*** ENTRIES SHOWN ***

-- ==== Sys2Proof/Machine/Analog.lean ====
section
/-! DEFINITION. Die A's analog blocks and switch matrix: swaps (R329 to R333), sampling runs (R334 to R336), calibration (R337 to
R340), the endpoint's stream table (R342, R344) and the analog fabric clocks (R348). -/

namespace Sys2Proof.Machine

/-- The record of block n. -/
def State.ab (s : State) (n : Nat) : Ab := tget (fun _ => Ab.empty) s.ana.blocks n
/-- Set the record of block n. -/
def State.setAb (s : State) (n : Nat) (x : Ab) : State :=
  { s with ana := { s.ana with blocks := tput (fun _ => Ab.empty) s.ana.blocks n x } }
/-- Set a bit of `AB_FLAG`, with its event (R350). -/
def State.abFlag (s : State) (n : Nat) (f : Fld) : State := s.flagRaise (aAB_FLAG n) f (1729 + 2 * n)
/-- Die A's clocks run, it is not in reset, and the domain is on. -/
def State.anaRuns (s : State) (dom : Nat) : Bool := s.runs && !s.inReset 7 && s.domOn dom
/-- Set `AB_STATUS.STATE`: 0 idle, 1 waiting for the first sample, 2 running, 3 calibrating. -/
def State.setAbState (s : State) (n v : Nat) : State := s.setFld (aAB_STATUS n) fAB_STATUS_STATE v

/-! ### The configuration check (R324, R329, R330, R332, R421) -/

/-- The words a swap would leave active: blocks' amplifier, filter and input words, and the pin words. -/
structure AnaCfg where
  amp : List W32
  flt : List W32
  inp : List W32
  pins : List W32
  deriving DecidableEq, Repr

/-- The configuration that a swap would produce (R332). -/
def State.swapCfg (s : State) (w : Swap) : AnaCfg :=
  let pick (sh act : Nat → Nat) (n : Nat) : W32 := s.reg (if w.mask.getLsbD n then sh n else act n)
  { amp := (List.range 48).map (pick aAB_CFG_AMP aAB_ACT_AMP)
    flt := (List.range 48).map (pick aAB_CFG_FLT aAB_ACT_FLT)
    inp := (List.range 48).map (pick aAB_CFG_IN aAB_ACT_IN)
    pins := (List.range 32).map (fun p => s.reg (if w.mat then aSW_PIN p else aSW_ACT p)) }

/-- Resistor and capacitor units of an amplifier mode (R323). -/
def ampUnits (mode g : Nat) : Nat × Nat :=
  match mode with
  | 0 => (0, 0)
  | 1 => (9 + g, 0)
  | _ => (0, 9 + g)
/-- Units that a block's words use (R323 to R325). -/
def blockUnits (amp flt : W32) : Nat × Nat :=
  let one := if getB amp fAB_CFG_AMP_EN1 then ampUnits (getF amp fAB_CFG_AMP_MODE1) (getF amp fAB_CFG_AMP_G1) else (0, 0)
  let fr := getF flt fAB_CFG_FLT_FR + 1
  let fc := getF flt fAB_CFG_FLT_FC + 1
  let two := if !getB amp fAB_CFG_AMP_EN2 then (0, 0)
    else match getF flt fAB_CFG_FLT_FMODE with
      | 0 => ampUnits (getF amp fAB_CFG_AMP_MODE2) (getF amp fAB_CFG_AMP_G2)
      | 1 => (2 * fr, 2 * fc)
      | _ => (0, fr + 2 * fc)
  (one.1 + two.1, one.2 + two.2)
/-- A block's units add up to more than 64 in either resource (R324). -/
def unitsOver (amp flt : W32) : Bool := decide (64 < (blockUnits amp flt).1) || decide (64 < (blockUnits amp flt).2)

/-- An input selection is valid in block n (R329). -/
def inOk (n c : Nat) : Bool := decide (c ≤ 0x10) || (c == 0x11 && n != 0) || (c == 0x12 && n != 47)
/-- Block n's input word makes valid selections (R329). -/
def selectsOk (n : Nat) (w : W32) : Bool :=
  inOk n (getF w fAB_CFG_IN_INP) && inOk n (getF w fAB_CFG_IN_INB) && decide (getF w fAB_CFG_IN_OUT ≤ 0x10)

/-- Buses that a pin word's closed switches name. -/
def pinBuses (w : W32) : List Nat :=
  (if getB w fSW_PIN_ENA then [getF w fSW_PIN_BUSA] else []) ++ (if getB w fSW_PIN_ENB then [getF w fSW_PIN_BUSB] else [])
/-- Join two nets: every bus of the one takes the other's lower name. -/
def joinNets (l : List Nat) (w : W32) : List Nat :=
  match pinBuses w with
  | [a, b] =>
    let x := l.getD a a
    let y := l.getD b b
    l.map (fun v => if v = max x y then min x y else v)
  | _ => l
/-- The net of each bus: its lowest bus (R330). -/
def netsOf (pins : List W32) : List Nat := pins.foldl joinNets (List.range 16)
/-- Buses that block outputs drive. -/
def drivenBuses (inp : List W32) : List Nat :=
  inp.filterMap (fun w => let o := getF w fAB_CFG_IN_OUT; if 1 ≤ o ∧ o ≤ 0x10 then some (o - 1) else none)

/-- The lowest bus of a net with two drivers, or of the reference loop's net with one or with a closed pin switch (R330,
R421). -/
def State.badNet (s : State) (c : AnaCfg) : Option Nat :=
  let nets := netsOf c.pins
  let on (b : Nat) : List Nat := (drivenBuses c.inp).filter (fun x => nets.getD x x == b)
  let loop := s.reg aREF_LOOP
  let loopNet := nets.getD (getF loop fREF_LOOP_BUS) 0
  let pinned (b : Nat) : Bool := c.pins.any (fun w => (pinBuses w).any (fun x => nets.getD x x == b))
  (List.range 16).find? (fun b =>
    decide (2 ≤ (on b).length) ||
      (getB loop fREF_LOOP_EN && loopNet == b && (nets.getD b b == b) && (!(on b).isEmpty || pinned b)))

/-- First failure of a configuration: code, block and bus of `SW_SWAP_STAT` (R332). -/
def State.swapFault (s : State) (c : AnaCfg) : Option (Nat × Nat × Nat) :=
  match (List.range 48).find? (fun n => unitsOver (c.amp.getD n 0) (c.flt.getD n 0)) with
  | some n => some (3, n, 0)
  | none =>
    match (List.range 48).find? (fun n => !selectsOk n (c.inp.getD n 0)) with
    | some n => some (2, n, 0)
    | none => (s.badNet c).map (fun b => (1, 0x3F, b))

*** End of ENTRIES SHOWN ***

INSTRUCTIONS TO FOLLOW: The required output is the exact run of lines from the beginning of the records to the line with "calibration (R337 to", that line included.

ANSWER TO THIS PROBLEM:
-- ==== Sys2Proof/Machine/Analog.lean ====
section
/-! DEFINITION. Die A's analog blocks and switch matrix: swaps (R329 to R333), sampling runs (R334 to R336), calibration (R337 to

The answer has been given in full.